• **WORK TO BE COMPLETED**
For each record below, give an exact transcription.

• **Collected data entries**
/-- The kinds of reserve run (R468). -/
inductive RunKind
  | refresh
  | thermal
  | hammer
  deriving DecidableEq, Repr

/-- Who writes a register: a host by a message, or a control core (R416, R513). -/
inductive Writer
  | host
  | core (c : Fin 8)
  deriving DecidableEq, Repr

/-- The active samples of one line of a picture: luma and the two chroma components. -/
structure PicLine where
  y : List Nat := []
  cb : List Nat := []
  cr : List Nat := []
  deriving DecidableEq, Repr, Inhabited

/-- The audio that a line carries of one ST 299 group (R452): the samples' place in their frame, by the control packet's frame
sequence number, the control packet's asynchronous flag, and the words of the group's channels, sample by sample. -/
structure LineAudio where
  group : Nat
  first : Nat
  async : Bool
  words : List (List W32)
  /-- the ratio that the group's converter measures, input rate over output rate in 2^-24, where it is asynchronous -/
  ratio : W32 := 0
  deriving DecidableEq, Repr

/-- The format that an ST 352 identifier declares, in the terms of the SDI_FORMAT record (R84, R319); `rate` is a code of R42. -/
structure SdiSeen where
  sampling : Nat
  depth : Nat
  scan : Nat
  width : Nat
  height : Nat
  link : Nat
  rate : Nat
  deriving DecidableEq, Repr

/-- A line that an SDI receiver has decoded (R318). -/
structure SdiLine where
  /-- the line, counted from the epoch, that its line number stands for -/
  line : Int
  /-- its TRS stood in place -/
  trs : Bool := true
  /-- its line number was right -/
  number : Bool := true
  /-- its CRC check passed -/
  crc : Bool := true
  /-- the ST 352 identifier it carried -/
  id : Option W32 := none
  /-- the format that its identifier declares -/
  seen : Option SdiSeen := none
  /-- its TRS timing and line count: active samples of a line, active lines and lines of a frame -/
  timing : Nat × Nat × Nat := (0, 0, 0)
  /-- its ST 291 ancillary packets -/
  anc : List Byte := []
  /-- its active samples -/
  samples : PicLine := {}
  /-- embedded audio -/
  audio : List LineAudio := []
  /-- ST 12-2 timecode -/
  timecode : Option W32 := none
  /-- colour primaries and transfer characteristics that its identifier declares -/
  colour : Option (Byte × Byte) := none
  deriving DecidableEq, Repr

/-- What the parameter sets of a coded video sequence declare (R271). -/
structure SeqParams where
  /-- as EN_CFG.PROFILE -/
  profile : Nat := 0
  level : Nat := 0
  tier : Nat := 0
  width : Nat := 0
  height : Nat := 0
  /-- 0 4:2:0, 1 4:2:2, 2 4:4:4 -/
  chroma : Nat := 0
  depth : Nat := 8
  /-- pictures its decoded picture buffer needs -/
  dpb : Nat := 1
  /-- rate code of R42, 0 for a rate not listed -/
  rate : Nat := 0
  deriving DecidableEq, Repr, Inhabited

/-- A coded access unit, as far as decoding turns on it (R271, R272). -/
structure AccessUnit where
  /-- picture order count -/
  poc : Int := 0
  /-- nuh_layer_id -/
  layer : Nat := 0
  /-- the unit starts a coded video sequence: an IRAP picture with parameter sets, with what they declare -/
  params : Option SeqParams := none
  /-- the reference pictures it names -/
  refs : List Int := []
  /-- used for reference -/
  isRef : Bool := false
  /-- a long-term reference -/
  long : Bool := false
  /-- pictures that its reference marking keeps, and those of them that it makes long-term references -/
  keep : List Int := []
  longs : List Int := []
  /-- it is to be output -/
  output : Bool := true
  /-- slices in all and slices that have arrived -/
  slices : Nat × Nat := (1, 1)
  /-- bins of the picture -/
  bins : Nat := 0
  /-- the data of a slice is in error -/
  error : Bool := false
  /-- its NAL units -/
  nals : List (List Byte) := []
  deriving DecidableEq, Repr, Inhabited

/-- A kind of item that can be repaired or withdrawn (R587, R589). -/
inductive ItemKind | tile | bank | bundle | l2 | dram | lane | ethernet | core | dmaChannel | checkUnit | scaler | audioPort | converter | region | control | supervisor
  deriving DecidableEq, Repr

/-- An item under test or repair: its kind and its instance (R587, R589). -/
structure Item where
  /-- What it is. -/
  kind : ItemKind
  /-- Which one. -/
  inst : Nat
  /-- The part of it that a repair replaces: entry, bundle, way, or bank and row. -/
  sub : Nat
  deriving DecidableEq, Repr

/-- A failure that a test reports (R585): the item, the failing address in its block's units, the failing bit of the test word,
the byte expected and the byte read. -/
structure BistFail where
  item : Item
  addr : Nat := 0
  bit : Nat := 0
  expected : Nat := 0
  got : Nat := 0
  deriving DecidableEq, Repr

• **EXERCISE SOLUTION**
/-- The kinds of reserve run (R468). -/
inductive RunKind
  | refresh
  | thermal
  | hammer
  deriving DecidableEq, Repr

/-- Who writes a register: a host by a message, or a control core (R416, R513). -/
inductive Writer
  | host
  | core (c : Fin 8)
  deriving DecidableEq, Repr

/-- The active samples of one line of a picture: luma and the two chroma components. -/
structure PicLine where
  y : List Nat := []
  cb : List Nat := []
  cr : List Nat := []
  deriving DecidableEq, Repr, Inhabited

/-- The audio that a line carries of one ST 299 group (R452): the samples' place in their frame, by the control packet's frame
sequence number, the control packet's asynchronous flag, and the words of the group's channels, sample by sample. -/
structure LineAudio where
  group : Nat
  first : Nat
  async : Bool
  words : List (List W32)
  /-- the ratio that the group's converter measures, input rate over output rate in 2^-24, where it is asynchronous -/
  ratio : W32 := 0
  deriving DecidableEq, Repr

/-- The format that an ST 352 identifier declares, in the terms of the SDI_FORMAT record (R84, R319); `rate` is a code of R42. -/
structure SdiSeen where
  sampling : Nat
  depth : Nat
  scan : Nat
  width : Nat
  height : Nat
  link : Nat
  rate : Nat
  deriving DecidableEq, Repr

/-- A line that an SDI receiver has decoded (R318). -/
structure SdiLine where
  /-- the line, counted from the epoch, that its line number stands for -/
  line : Int
  /-- its TRS stood in place -/
  trs : Bool := true
  /-- its line number was right -/
  number : Bool := true
  /-- its CRC check passed -/
  crc : Bool := true
  /-- the ST 352 identifier it carried -/
  id : Option W32 := none
  /-- the format that its identifier declares -/
  seen : Option SdiSeen := none
  /-- its TRS timing and line count: active samples of a line, active lines and lines of a frame -/
  timing : Nat × Nat × Nat := (0, 0, 0)
  /-- its ST 291 ancillary packets -/
  anc : List Byte := []
  /-- its active samples -/
  samples : PicLine := {}
  /-- embedded audio -/
  audio : List LineAudio := []
  /-- ST 12-2 timecode -/
  timecode : Option W32 := none
  /-- colour primaries and transfer characteristics that its identifier declares -/
  colour : Option (Byte × Byte) := none
  deriving DecidableEq, Repr

/-- What the parameter sets of a coded video sequence declare (R271). -/
structure SeqParams where
  /-- as EN_CFG.PROFILE -/
  profile : Nat := 0
  level : Nat := 0
  tier : Nat := 0
  width : Nat := 0
  height : Nat := 0
  /-- 0 4:2:0, 1 4:2:2, 2 4:4:4 -/
  chroma : Nat := 0
  depth : Nat := 8
  /-- pictures its decoded picture buffer needs -/
  dpb : Nat := 1
  /-- rate code of R42, 0 for a rate not listed -/
  rate : Nat := 0
  deriving DecidableEq, Repr, Inhabited

/-- A coded access unit, as far as decoding turns on it (R271, R272). -/
structure AccessUnit where
  /-- picture order count -/
  poc : Int := 0
  /-- nuh_layer_id -/
  layer : Nat := 0
  /-- the unit starts a coded video sequence: an IRAP picture with parameter sets, with what they declare -/
  params : Option SeqParams := none
  /-- the reference pictures it names -/
  refs : List Int := []
  /-- used for reference -/
  isRef : Bool := false
  /-- a long-term reference -/
  long : Bool := false
  /-- pictures that its reference marking keeps, and those of them that it makes long-term references -/
  keep : List Int := []
  longs : List Int := []
  /-- it is to be output -/
  output : Bool := true
  /-- slices in all and slices that have arrived -/
  slices : Nat × Nat := (1, 1)
  /-- bins of the picture -/
  bins : Nat := 0
  /-- the data of a slice is in error -/
  error : Bool := false
  /-- its NAL units -/
  nals : List (List Byte) := []
  deriving DecidableEq, Repr, Inhabited

/-- A kind of item that can be repaired or withdrawn (R587, R589). -/
inductive ItemKind | tile | bank | bundle | l2 | dram | lane | ethernet | core | dmaChannel | checkUnit | scaler | audioPort | converter | region | control | supervisor
  deriving DecidableEq, Repr

/-- An item under test or repair: its kind and its instance (R587, R589). -/
structure Item where
  /-- What it is. -/
  kind : ItemKind
  /-- Which one. -/
  inst : Nat
  /-- The part of it that a repair replaces: entry, bundle, way, or bank and row. -/
  sub : Nat
  deriving DecidableEq, Repr

/-- A failure that a test reports (R585): the item, the failing address in its block's units, the failing bit of the test word,
the byte expected and the byte read. -/
structure BistFail where
  item : Item
  addr : Nat := 0
  bit : Nat := 0
  expected : Nat := 0
  got : Nat := 0
  deriving DecidableEq, Repr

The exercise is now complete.